» WORK TO BE COMPLETED:
Nothing but the lines from the line with "have h3 : (s.cel.controlTaken" to the end of the records below should appear in the answer, each exactly as given.

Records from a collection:
+++
theorem Die.queue_setQueue_other (d : Die) (t c q r : Nat) (l : List QBeat) (h : r ≠ q) : (d.setQueue t c q l).queue t c r = d.queue t c r := by
  simp [Die.queue, Die.setQueue, KMap.get_set_other _ _ _ _ _ h]

@[simp] theorem Die.fires_setQueue (d : Die) (t c q j : Nat) (l : List QBeat) : (d.setQueue t c q l).fires t c j = d.fires t c j := by
  simp [Die.fires, Die.setQueue]

@[simp] theorem Die.store_setQueue (d : Die) (t c q : Nat) (l : List QBeat) : ((d.setQueue t c q l).tile t).store = (d.tile t).store := by
  simp [Die.setQueue, Die.onCtx]

@[simp] theorem Die.queue_push_same (d : Die) (t c q : Nat) (l : List QBeat) : (d.push t c q l).queue t c q = d.queue t c q ++ l := by
  simp [Die.push]

theorem Die.queue_push_other (d : Die) (t c q r : Nat) (l : List QBeat) (h : r ≠ q) : (d.push t c q l).queue t c r = d.queue t c r := by
  simp [Die.push, Die.queue_setQueue_other _ _ _ _ _ _ h]

/-- A read of a word that is neither poisoned nor in error changes nothing. -/
theorem Die.eccRead_clean (d : Die) (fu : Fused) (kind loc : Nat) (t p : Option Nat) (h : d.ecc = []) (k : d.poison = []) :
    d.eccRead fu kind loc t p = (false, d) := by
  simp [Die.eccRead, h, k]

theorem Die.eccReadAll_clean (d : Die) (fu : Fused) (kind : Nat) (t p : Option Nat) (l : List Nat) (h : d.ecc = []) (k : d.poison = []) :
    d.eccReadAll fu kind t p l = (false, d) := by
  induction l with
  | nil => rfl
  | cons a l ih => simp [Die.eccReadAll, Die.eccRead_clean _ _ _ _ _ _ h k, ih]

theorem Die.readStore_clean (d : Die) (fu : Fused) (im : Image) (p t : Nat) (l : List Nat) (h : d.ecc = []) (k : d.poison = []) :
    d.readStore fu im p t l = (false, d) := by
  induction l with
  | nil => rfl
  | cons a l ih => simp [Die.readStore, Die.eccRead_clean _ _ _ _ _ _ h k, ih]

theorem Die.readBeats_clean (d : Die) (fu : Fused) (x : Fire) (l : List Nat) (h : d.ecc = []) (k : d.poison = []) :
    d.readBeats fu x l = (false, d) := Die.readStore_clean d fu x.im x.p x.tile l h k

/-- Taking beats from a queue whose memory is sound. -/
theorem Die.pop_clean (d : Die) (fu : Fused) (t c q n : Nat) (h : d.ecc = []) (k : d.poison = []) :
    d.pop fu t c q n = ((d.queue t c q).take n, d.setQueue t c q ((d.queue t c q).drop n)) := by
  simp [Die.pop, Die.eccRead_clean _ _ _ _ _ _ h k]
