/-- What writing to the ring leaves of the chain (R406). -/
theorem State.drainAudit_drains (s : State) : s.drainAudit.kill = s.kill ∧ s.drainAudit.cel.chain = s.cel.chain ∧ s.drainAudit.cel.hash = s.cel.hash
    ∧ s.drainAudit.cel.settings = s.cel.settings ∧ s.drainAudit.cel.tb0 = s.cel.tb0 ∧ s.drainAudit.cel.launchQ = s.cel.launchQ
    ∧ (∃ more, s.drainAudit.cel.celQ = s.cel.celQ ++ more ∧ (s.cel.deferHold = [] → more = []))
    ∧ (∀ t i, loftTally (Tal.key t i) = false → s.drainAudit.die.tally t i = s.die.tally t i)
    ∧ ∃ k, k ≤ s.cel.slots.length ∧ s.drainAudit.cel.slots = s.cel.slots.drop k
      ∧ (s.cel.get R.CEL_AUDIT_HEAD_VALUE < 2 ^ 32 → s.drainAudit.cel.get R.CEL_AUDIT_HEAD_VALUE = (s.cel.get R.CEL_AUDIT_HEAD_VALUE + k) % 2 ^ 32)
      ∧ (s.drainAudit.cel.slots ≠ [] → ¬ s.drainAudit.cel.ringRoom)
      ∧ ∀ f, f.key 0 ≠ R.CEL_AUDIT_HEAD_VALUE.key 0 → f.key 0 ≠ R.CEL_STATUS_HOLDOVER.key 0 → s.drainAudit.cel.get f = s.cel.get f := by
  have he : s.drainAudit = State.takeDeferred (s.flushAudit s.cel.slots.length).cel.deferHold (s.flushAudit s.cel.slots.length) := rfl
  rw [he]
  obtain ⟨k, -, hkl, hslots, hhead, hend, ⟨host, r, sl, hframe⟩, hother⟩ := s.flushAudit_flushes s.cel.slots.length
  generalize s.flushAudit s.cel.slots.length = y at hslots hhead hend hframe hother
  obtain ⟨h1, h2, h3, h4, h5, h6, h7, ⟨more, h8, h8'⟩, h9, h10⟩ := State.takeDeferred_takes y.cel.deferHold y
  generalize State.takeDeferred y.cel.deferHold y = t at h1 h2 h3 h4 h5 h6 h7 h8 h9 h10
  refine ⟨h1.trans (by rw [hframe]), h2.trans (by rw [hframe]), h3.trans (by rw [hframe]), h4.trans (by rw [hframe]), h5.trans (by rw [hframe]),
    h6.trans (by rw [hframe]), ⟨more, h8.trans (by rw [hframe]), fun hd => h8' (by rw [hframe]; exact hd)⟩, fun u i hu => (h9.tally u i hu).trans (by rw [hframe]; rfl),
    k, hkl, h7.trans hslots, fun hh => (h10 _ (by decide)).trans (hhead hh), fun hne => ?_, fun f hf1 hf2 => (h10 f hf2).trans (hother f hf1)⟩
  have hroom : t.cel.ringRoom ↔ y.cel.ringRoom := by
    unfold Cellar.ringRoom
    rw [h10 _ (by decide), h10 _ (by decide), h10 _ (by decide)]
  rw [hroom]
  have hyne : y.cel.slots ≠ [] := by rwa [← h7]
  rcases hend with h | h | h
  · rw [hslots, h, List.drop_length] at hyne
    exact absurd rfl hyne
  · exact absurd h hyne
  · exact h

theorem Cellar.hashRecord_hashes (r : AuditRec) (frees : Nat) (c : Cellar) : (c.hashRecord r frees).chain = c.chain + 1
    ∧ (c.hashRecord r frees).hash = hashOf (beBytes 32 c.hash.toNat ++ overlay r.bytes 3 (leBytes 1 ((c.chain + 1) % 256)))
    ∧ (c.hashRecord r frees).settings = c.settings ∧ (c.hashRecord r frees).tb0 = c.tb0 ∧ (c.hashRecord r frees).launchQ = c.launchQ
    ∧ (c.hashRecord r frees).celQ = c.celQ ∧ (c.hashRecord r frees).deferHold = c.deferHold := by
  unfold Cellar.hashRecord
  dsimp only
  split
  · exact ⟨rfl, rfl, rfl, rfl, rfl, rfl, rfl⟩
  · exact ⟨rfl, rfl, rfl, rfl, rfl, rfl, rfl⟩

/-- The record that AUDIT_HASH takes (R406). -/
theorem State.auditHash_takes (s : State) (hup : s.cel.up = true) :
    (∀ a rest, s.cel.celQ = a :: rest → (∀ b ∈ s.cel.launchQ.head?, a.order ≤ b.order) → s.auditHash
      = State.drainAudit { s with die := s.die.count T.CEL_AUDIT_RECORDS 0, cel := Cellar.hashRecord a 2 { s.cel with celQ := rest } })
    ∧ (∀ b rest, s.cel.launchQ = b :: rest → (∀ a ∈ s.cel.celQ.head?, b.order < a.order) → s.auditHash
      = State.drainAudit { s with die := s.die.count T.CEL_AUDIT_RECORDS 0, cel := Cellar.hashRecord b 1 { s.cel with launchQ := rest } })
    ∧ (s.cel.celQ = [] → s.cel.launchQ = [] → s.auditHash = s) := by
  have he : s.auditHash = match (match s.cel.celQ, s.cel.launchQ with
      | a :: _, b :: _ => decide (a.order ≤ b.order)
      | _, [] => true
      | [], _ => false), s.cel.celQ, s.cel.launchQ with
    | true, a :: rest, _ => State.drainAudit { s with die := s.die.count T.CEL_AUDIT_RECORDS 0, cel := Cellar.hashRecord a 2 { s.cel with celQ := rest } }
    | false, _, b :: rest => State.drainAudit { s with die := s.die.count T.CEL_AUDIT_RECORDS 0, cel := Cellar.hashRecord b 1 { s.cel with launchQ := rest } }
    | _, _, _ => s := if_pos hup
  refine ⟨fun a rest hq hb => ?_, fun b rest hq ha => ?_, fun hq hl => ?_⟩
  · rw [he, hq]
    cases hl : s.cel.launchQ with
    | nil => rfl
    | cons b l =>
      rw [hl] at hb
      simp only [decide_eq_true (hb b rfl)]
  · rw [he, hq]
    cases hl : s.cel.celQ with
    | nil => rfl
    | cons a l =>
      rw [hl] at ha
      simp only [decide_eq_false (Nat.not_le.2 (ha a rfl))]
  · rw [he, hq, hl]

/-- What AUDIT_HASH leaves once it has taken record r (R403, R406). -/
theorem State.hashed_leaves (r : AuditRec) (frees : Nat) (c : Cellar) (s : State) (hc : c.chain = s.cel.chain) (hh : c.hash = s.cel.hash)
    (hs : c.settings = s.cel.settings) (ht : c.tb0 = s.cel.tb0) :
    let t := State.drainAudit { s with die := s.die.count T.CEL_AUDIT_RECORDS 0, cel := c.hashRecord r frees }
    (t.cel.chain = s.cel.chain + 1 ∧ t.kill = s.kill ∧ t.cel.tb0 = s.cel.tb0 ∧ t.cel.settings = s.cel.settings
      ∧ t.cel.hash = hashOf (beBytes 32 s.cel.hash.toNat ++ overlay r.bytes 3 (leBytes 1 ((s.cel.chain + 1) % 256)))
      ∧ t.die.tally T.CEL_AUDIT_RECORDS = tallyAdd (s.die.tally T.CEL_AUDIT_RECORDS) 1)
    ∧ t.cel.launchQ = c.launchQ ∧ ∃ more, t.cel.celQ = c.celQ ++ more ∧ (c.deferHold = [] → more = []) := by
  obtain ⟨h1, h2, h3, h4, h5, h6, ⟨more, h7, h7'⟩, h8, -⟩ := State.drainAudit_drains { s with die := s.die.count T.CEL_AUDIT_RECORDS 0, cel := c.hashRecord r frees }
  obtain ⟨g1, g2, g3, g4, g5, g6, g7⟩ := c.hashRecord_hashes r frees
  generalize State.drainAudit { s with die := s.die.count T.CEL_AUDIT_RECORDS 0, cel := c.hashRecord r frees } = t at h1 h2 h3 h4 h5 h6 h7 h8
  rw [hc] at g1
  rw [hc, hh] at g2
  refine ⟨⟨h2.trans g1, h1, h5.trans (g4.trans ht), h4.trans (g3.trans hs), h3.trans g2, ?_⟩, h6.trans g5, more, h7.trans (by rw [g6]), fun hd => h7' (g7.trans hd)⟩
  exact (h8 T.CEL_AUDIT_RECORDS 0 rfl).trans (Die.tally_count_same T.CEL_AUDIT_RECORDS 0 s.die rfl)

/-- A checkpoint into an empty ring of two slots or more (R406). -/
theorem State.drainAudit_two (s : State) (x y : AuditSlot) (hs : s.cel.slots = [x, y]) (hd : s.cel.deferHold = [])
    (hsize : 2 ≤ 2 ^ s.cel.get R.CEL_AUDIT_CTL_LOG2SIZE) (htail : s.cel.get R.CEL_AUDIT_HEAD_VALUE = s.cel.get R.CEL_AUDIT_TAIL_VALUE) :
    s.drainAudit.cel.slots = [] ∧ s.drainAudit.die = (s.die.hostWrite 0 s.cel.ringSlot x.bytes).hostWrite 0
      (s.cel.get R.CEL_AUDIT_BASE_LO * 64 + s.cel.get R.CEL_AUDIT_BASE_HI * 2 ^ 32
        + (s.cel.get R.CEL_AUDIT_HEAD_VALUE + 1) % 2 ^ 32 % 2 ^ s.cel.get R.CEL_AUDIT_CTL_LOG2SIZE * 32) y.bytes := by
  obtain ⟨hroom, -⟩ := s.flushAudit_cons 1 x [y] hs
  have hr : s.cel.ringRoom := by
    unfold Cellar.ringRoom
    rw [← htail]
    generalize 2 ^ s.cel.get R.CEL_AUDIT_CTL_LOG2SIZE = z at hsize ⊢
    omega
  have hstep := hroom hr
  have hget (f : Fld) (hf : f.key 0 ≠ R.CEL_AUDIT_HEAD_VALUE.key 0) :
      Cellar.get { s.cel.put R.CEL_AUDIT_HEAD_VALUE (s.cel.get R.CEL_AUDIT_HEAD_VALUE + 1) with slots := [y] } f = s.cel.get f :=
    Cellar.get_put_other s.cel R.CEL_AUDIT_HEAD_VALUE f _ hf
  have hhead : Cellar.get { s.cel.put R.CEL_AUDIT_HEAD_VALUE (s.cel.get R.CEL_AUDIT_HEAD_VALUE + 1) with slots := [y] } R.CEL_AUDIT_HEAD_VALUE
      = (s.cel.get R.CEL_AUDIT_HEAD_VALUE + 1) % 2 ^ 32 := Cellar.get_put_same s.cel R.CEL_AUDIT_HEAD_VALUE _
  have hc : ({ s.cel.put R.CEL_AUDIT_HEAD_VALUE (s.cel.get R.CEL_AUDIT_HEAD_VALUE + 1) with slots := [y] } : Cellar).slots = [y] := rfl
  have hdc : ({ s.cel.put R.CEL_AUDIT_HEAD_VALUE (s.cel.get R.CEL_AUDIT_HEAD_VALUE + 1) with slots := [y] } : Cellar).deferHold = [] := hd
  generalize ({ s.cel.put R.CEL_AUDIT_HEAD_VALUE (s.cel.get R.CEL_AUDIT_HEAD_VALUE + 1) with slots := [y] } : Cellar) = c at hstep hget hhead hc hdc
  obtain ⟨hroom2, -⟩ := State.flushAudit_cons 0 { s with die := s.die.hostWrite 0 s.cel.ringSlot x.bytes, cel := c } y [] hc
  have hr2 : c.ringRoom := by
    unfold Cellar.ringRoom
    rw [hhead, hget _ (by decide), hget _ (by decide), ← htail]
    generalize 2 ^ s.cel.get R.CEL_AUDIT_CTL_LOG2SIZE = z at hsize ⊢
    omega
  have hslot : c.ringSlot = s.cel.get R.CEL_AUDIT_BASE_LO * 64 + s.cel.get R.CEL_AUDIT_BASE_HI * 2 ^ 32
        + (s.cel.get R.CEL_AUDIT_HEAD_VALUE + 1) % 2 ^ 32 % 2 ^ s.cel.get R.CEL_AUDIT_CTL_LOG2SIZE * 32 := by
    unfold Cellar.ringSlot
    rw [hhead, hget _ (by decide), hget _ (by decide), hget _ (by decide)]
  have hflush := hstep.trans (hroom2 hr2)
  have he : s.drainAudit = State.takeDeferred (s.flushAudit s.cel.slots.length).cel.deferHold (s.flushAudit s.cel.slots.length) := rfl
  rw [he, hs]
  change (State.takeDeferred (s.flushAudit 2).cel.deferHold (s.flushAudit 2)).cel.slots = [] ∧ (State.takeDeferred (s.flushAudit 2).cel.deferHold (s.flushAudit 2)).die = _
  rw [hflush]
  have hdefer : (State.flushAudit 0 { s with
      die := (s.die.hostWrite 0 s.cel.ringSlot x.bytes).hostWrite 0 c.ringSlot y.bytes
      cel := { c.put R.CEL_AUDIT_HEAD_VALUE (c.get R.CEL_AUDIT_HEAD_VALUE + 1) with slots := [] } }).cel.deferHold = [] := hdc
  dsimp only
  rw [hdefer, ← hslot]
  exact ⟨rfl, rfl⟩

/-- SEAL_GO by a write of CEL_CONTROL, whatever it sets besides (R408). -/
theorem State.sealGo_taken (w : Nat) (s : State) :
    let c := s.cel
    let m := s.die.hostRead 0 (c.get R.CEL_SEAL_ADDR_LO * 64 + c.get R.CEL_SEAL_ADDR_HI * 2 ^ 32) 160
    let r := c.sealCheck s.fused m
    let t := State.sealGo { s with cel := s.cel.controlTaken w }
    (r = 1 → t = { s with cel := t.cel } ∧ t.cel.get R.CEL_STATUS_SEAL_RESULT = 1
      ∧ (if leNat (m.take 1) = 1 then t.cel.sealed = true ∧ t.cel.sealRecord = c.settings.image ∧ t.cel.breaks = c.breaks
          else t.cel.sealed = false ∧ t.cel.breaks = c.breaks + 1)
      ∧ t.cel.settings = c.settings ∧ t.cel.celQ.length = c.celQ.length + 1)
    ∧ (r ≠ 1 → t.cel.sealed = c.sealed ∧ t.cel.breaks = c.breaks ∧ t.cel.settings = c.settings
      ∧ t.cel.celQ = c.celQ ∧ t.cel.sealRecord = c.sealRecord
      ∧ (2 ≤ r → t = { s with cel := t.cel } ∧ t.cel.get R.CEL_STATUS_SEAL_RESULT = r)
      ∧ (r = 0 → t = { s with cel := t.cel, die := { s.die with free := t.die.free } } ∧ 1 ≤ t.cel.get R.CEL_STATUS_SEAL_RESULT
          ∧ t.cel.get R.CEL_STATUS_SEAL_RESULT ≤ 8)) := by
  obtain ⟨⟨r, hr⟩, -, hget⟩ := s.cel.controlTaken_takes w
  have h := State.sealGo_goes { s with cel := s.cel.controlTaken w }
  have hlo := hget R.CEL_SEAL_ADDR_LO (by decide) (by decide)
  have hhi := hget R.CEL_SEAL_ADDR_HI (by decide) (by decide)
  have hcheck (m : List Byte) : (s.cel.controlTaken w).sealCheck s.fused m = s.cel.sealCheck s.fused m := by rw [hr]; rfl
  have h1 : (s.cel.controlTaken w).settings = s.cel.settings := by rw [hr]
  have h2 : (s.cel.controlTaken w).breaks = s.cel.breaks := by rw [hr]
  have h3 : (s.cel.controlTaken w).celQ = s.cel.celQ := by rw [hr]
  have h4 : (s.cel.controlTaken w).sealed = s.cel.sealed := by rw [hr]
  have h5 : (s.cel.controlTaken w).sealRecord = s.cel.sealRecord := by rw [hr]
  generalize s.cel.controlTaken w = c at h hlo hhi hcheck h1 h2 h3 h4 h5 ⊢
  dsimp only at h ⊢
  rw [hlo, hhi, hcheck, h1, h2, h3, h4, h5] at h
  exact h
+++
» FINAL ANSWER:
  have h3 : (s.cel.controlTaken w).celQ = s.cel.celQ := by rw [hr]
  have h4 : (s.cel.controlTaken w).sealed = s.cel.sealed := by rw [hr]
  have h5 : (s.cel.controlTaken w).sealRecord = s.cel.sealRecord := by rw [hr]
  generalize s.cel.controlTaken w = c at h hlo hhi hcheck h1 h2 h3 h4 h5 ⊢
  dsimp only at h ⊢
  rw [hlo, hhi, hcheck, h1, h2, h3, h4, h5] at h
  exact h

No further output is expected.